Task brief: Search the material for the string "numAt", then show every line where it turns up.

►

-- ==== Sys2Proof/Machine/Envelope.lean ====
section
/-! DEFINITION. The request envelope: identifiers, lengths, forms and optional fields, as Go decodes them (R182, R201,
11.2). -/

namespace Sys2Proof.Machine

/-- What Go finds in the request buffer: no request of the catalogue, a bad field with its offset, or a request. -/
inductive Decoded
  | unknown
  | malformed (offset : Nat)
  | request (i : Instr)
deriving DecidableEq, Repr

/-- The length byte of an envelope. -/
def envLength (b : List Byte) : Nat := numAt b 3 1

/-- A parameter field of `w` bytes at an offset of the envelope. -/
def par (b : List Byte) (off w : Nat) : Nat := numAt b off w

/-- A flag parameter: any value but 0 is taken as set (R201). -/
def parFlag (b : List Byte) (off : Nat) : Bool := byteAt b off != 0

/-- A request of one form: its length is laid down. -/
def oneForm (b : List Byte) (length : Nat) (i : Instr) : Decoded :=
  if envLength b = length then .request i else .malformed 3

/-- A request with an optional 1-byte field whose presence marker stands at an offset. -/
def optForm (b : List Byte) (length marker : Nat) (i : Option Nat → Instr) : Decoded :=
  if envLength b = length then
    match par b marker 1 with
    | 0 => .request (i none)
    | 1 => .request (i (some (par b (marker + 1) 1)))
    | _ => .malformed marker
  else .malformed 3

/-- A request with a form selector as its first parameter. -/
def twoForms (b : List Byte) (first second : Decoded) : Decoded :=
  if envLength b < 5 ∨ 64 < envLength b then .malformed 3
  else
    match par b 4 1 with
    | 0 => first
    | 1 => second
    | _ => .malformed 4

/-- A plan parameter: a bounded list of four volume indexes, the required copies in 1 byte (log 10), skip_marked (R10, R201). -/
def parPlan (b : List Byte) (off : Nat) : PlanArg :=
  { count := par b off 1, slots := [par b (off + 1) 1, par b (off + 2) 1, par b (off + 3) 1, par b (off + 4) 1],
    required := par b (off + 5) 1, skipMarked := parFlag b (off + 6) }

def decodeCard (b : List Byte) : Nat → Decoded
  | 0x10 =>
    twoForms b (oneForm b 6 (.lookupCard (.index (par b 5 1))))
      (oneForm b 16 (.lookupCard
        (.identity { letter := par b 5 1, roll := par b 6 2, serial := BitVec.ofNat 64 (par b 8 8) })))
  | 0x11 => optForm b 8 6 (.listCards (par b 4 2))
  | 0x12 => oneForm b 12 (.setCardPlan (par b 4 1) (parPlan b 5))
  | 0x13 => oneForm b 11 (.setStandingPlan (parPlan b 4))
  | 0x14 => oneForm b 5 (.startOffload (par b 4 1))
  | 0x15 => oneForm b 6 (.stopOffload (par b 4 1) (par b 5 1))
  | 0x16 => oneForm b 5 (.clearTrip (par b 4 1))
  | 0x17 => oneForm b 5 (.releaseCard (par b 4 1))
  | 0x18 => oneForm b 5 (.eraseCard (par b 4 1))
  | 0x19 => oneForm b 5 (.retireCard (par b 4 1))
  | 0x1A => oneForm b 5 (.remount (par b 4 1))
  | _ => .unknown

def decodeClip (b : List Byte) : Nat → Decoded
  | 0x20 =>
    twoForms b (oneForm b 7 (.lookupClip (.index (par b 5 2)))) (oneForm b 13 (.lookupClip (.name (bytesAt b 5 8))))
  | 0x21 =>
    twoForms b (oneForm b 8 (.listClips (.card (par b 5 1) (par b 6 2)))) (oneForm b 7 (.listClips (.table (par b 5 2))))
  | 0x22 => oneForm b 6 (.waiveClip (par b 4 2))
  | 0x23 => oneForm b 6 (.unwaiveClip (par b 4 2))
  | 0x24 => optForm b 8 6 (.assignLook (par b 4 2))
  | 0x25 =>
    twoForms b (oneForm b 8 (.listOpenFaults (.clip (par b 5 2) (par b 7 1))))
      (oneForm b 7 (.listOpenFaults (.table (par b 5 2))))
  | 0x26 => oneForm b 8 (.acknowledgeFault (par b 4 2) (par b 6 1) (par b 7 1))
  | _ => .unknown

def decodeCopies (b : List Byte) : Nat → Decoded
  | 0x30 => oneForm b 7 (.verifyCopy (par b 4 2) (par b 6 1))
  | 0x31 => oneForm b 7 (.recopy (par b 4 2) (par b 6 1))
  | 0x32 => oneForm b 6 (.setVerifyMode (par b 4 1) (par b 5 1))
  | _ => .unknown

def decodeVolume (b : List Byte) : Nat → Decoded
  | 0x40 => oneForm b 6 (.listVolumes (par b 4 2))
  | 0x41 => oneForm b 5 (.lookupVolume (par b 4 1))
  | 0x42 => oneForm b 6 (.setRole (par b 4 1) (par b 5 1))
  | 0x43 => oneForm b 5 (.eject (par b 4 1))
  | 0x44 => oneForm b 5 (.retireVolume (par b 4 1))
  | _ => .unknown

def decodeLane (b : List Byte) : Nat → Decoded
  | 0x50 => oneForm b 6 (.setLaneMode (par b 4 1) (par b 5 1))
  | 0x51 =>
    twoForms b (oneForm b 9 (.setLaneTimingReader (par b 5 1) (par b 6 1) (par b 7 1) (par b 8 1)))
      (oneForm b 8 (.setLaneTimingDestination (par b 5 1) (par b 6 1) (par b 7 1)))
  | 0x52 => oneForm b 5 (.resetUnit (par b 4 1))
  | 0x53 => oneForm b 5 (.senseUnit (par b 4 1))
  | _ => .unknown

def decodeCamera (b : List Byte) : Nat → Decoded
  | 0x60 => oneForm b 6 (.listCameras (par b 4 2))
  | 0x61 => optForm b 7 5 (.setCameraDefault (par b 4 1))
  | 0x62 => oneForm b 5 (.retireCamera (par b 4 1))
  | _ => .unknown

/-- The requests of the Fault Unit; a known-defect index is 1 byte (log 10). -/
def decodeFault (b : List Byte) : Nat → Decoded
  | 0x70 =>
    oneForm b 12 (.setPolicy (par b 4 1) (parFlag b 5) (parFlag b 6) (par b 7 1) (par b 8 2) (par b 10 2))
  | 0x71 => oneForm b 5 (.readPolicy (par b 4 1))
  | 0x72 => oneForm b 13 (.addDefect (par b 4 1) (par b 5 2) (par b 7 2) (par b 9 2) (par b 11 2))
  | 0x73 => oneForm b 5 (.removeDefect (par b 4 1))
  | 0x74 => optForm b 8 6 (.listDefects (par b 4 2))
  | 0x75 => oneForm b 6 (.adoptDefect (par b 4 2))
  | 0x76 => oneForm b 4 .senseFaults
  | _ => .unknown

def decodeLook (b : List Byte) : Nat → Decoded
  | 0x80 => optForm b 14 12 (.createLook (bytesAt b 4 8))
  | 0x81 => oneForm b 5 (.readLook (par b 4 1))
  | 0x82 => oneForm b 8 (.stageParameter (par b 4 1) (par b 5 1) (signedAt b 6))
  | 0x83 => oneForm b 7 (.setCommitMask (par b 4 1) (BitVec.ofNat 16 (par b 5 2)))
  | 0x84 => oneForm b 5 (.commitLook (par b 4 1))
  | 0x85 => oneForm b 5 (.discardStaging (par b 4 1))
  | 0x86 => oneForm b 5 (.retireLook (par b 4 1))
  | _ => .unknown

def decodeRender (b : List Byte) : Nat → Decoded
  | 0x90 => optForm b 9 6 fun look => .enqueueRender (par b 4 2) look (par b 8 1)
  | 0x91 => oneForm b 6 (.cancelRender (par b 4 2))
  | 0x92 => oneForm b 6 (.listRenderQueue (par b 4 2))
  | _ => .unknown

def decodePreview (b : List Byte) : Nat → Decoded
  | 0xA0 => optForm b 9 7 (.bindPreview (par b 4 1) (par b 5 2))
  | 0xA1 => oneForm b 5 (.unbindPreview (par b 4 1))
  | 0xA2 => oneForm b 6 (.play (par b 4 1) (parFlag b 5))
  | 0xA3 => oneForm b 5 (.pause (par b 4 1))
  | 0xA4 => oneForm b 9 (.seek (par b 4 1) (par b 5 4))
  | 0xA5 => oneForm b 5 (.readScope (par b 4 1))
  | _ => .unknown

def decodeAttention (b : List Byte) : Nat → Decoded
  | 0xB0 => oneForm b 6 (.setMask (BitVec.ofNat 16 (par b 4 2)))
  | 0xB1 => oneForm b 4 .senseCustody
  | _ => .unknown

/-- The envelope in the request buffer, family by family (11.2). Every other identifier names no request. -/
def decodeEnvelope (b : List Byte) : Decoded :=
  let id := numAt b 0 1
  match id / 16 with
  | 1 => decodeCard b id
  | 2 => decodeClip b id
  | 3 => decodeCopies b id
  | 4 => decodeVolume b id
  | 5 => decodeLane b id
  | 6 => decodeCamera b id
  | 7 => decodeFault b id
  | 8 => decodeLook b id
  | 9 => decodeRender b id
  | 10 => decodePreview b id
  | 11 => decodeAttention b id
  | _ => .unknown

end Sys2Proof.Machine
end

◄

Response:
def envLength (b : List Byte) : Nat := numAt b 3 1
def par (b : List Byte) (off w : Nat) : Nat := numAt b off w
  let id := numAt b 0 1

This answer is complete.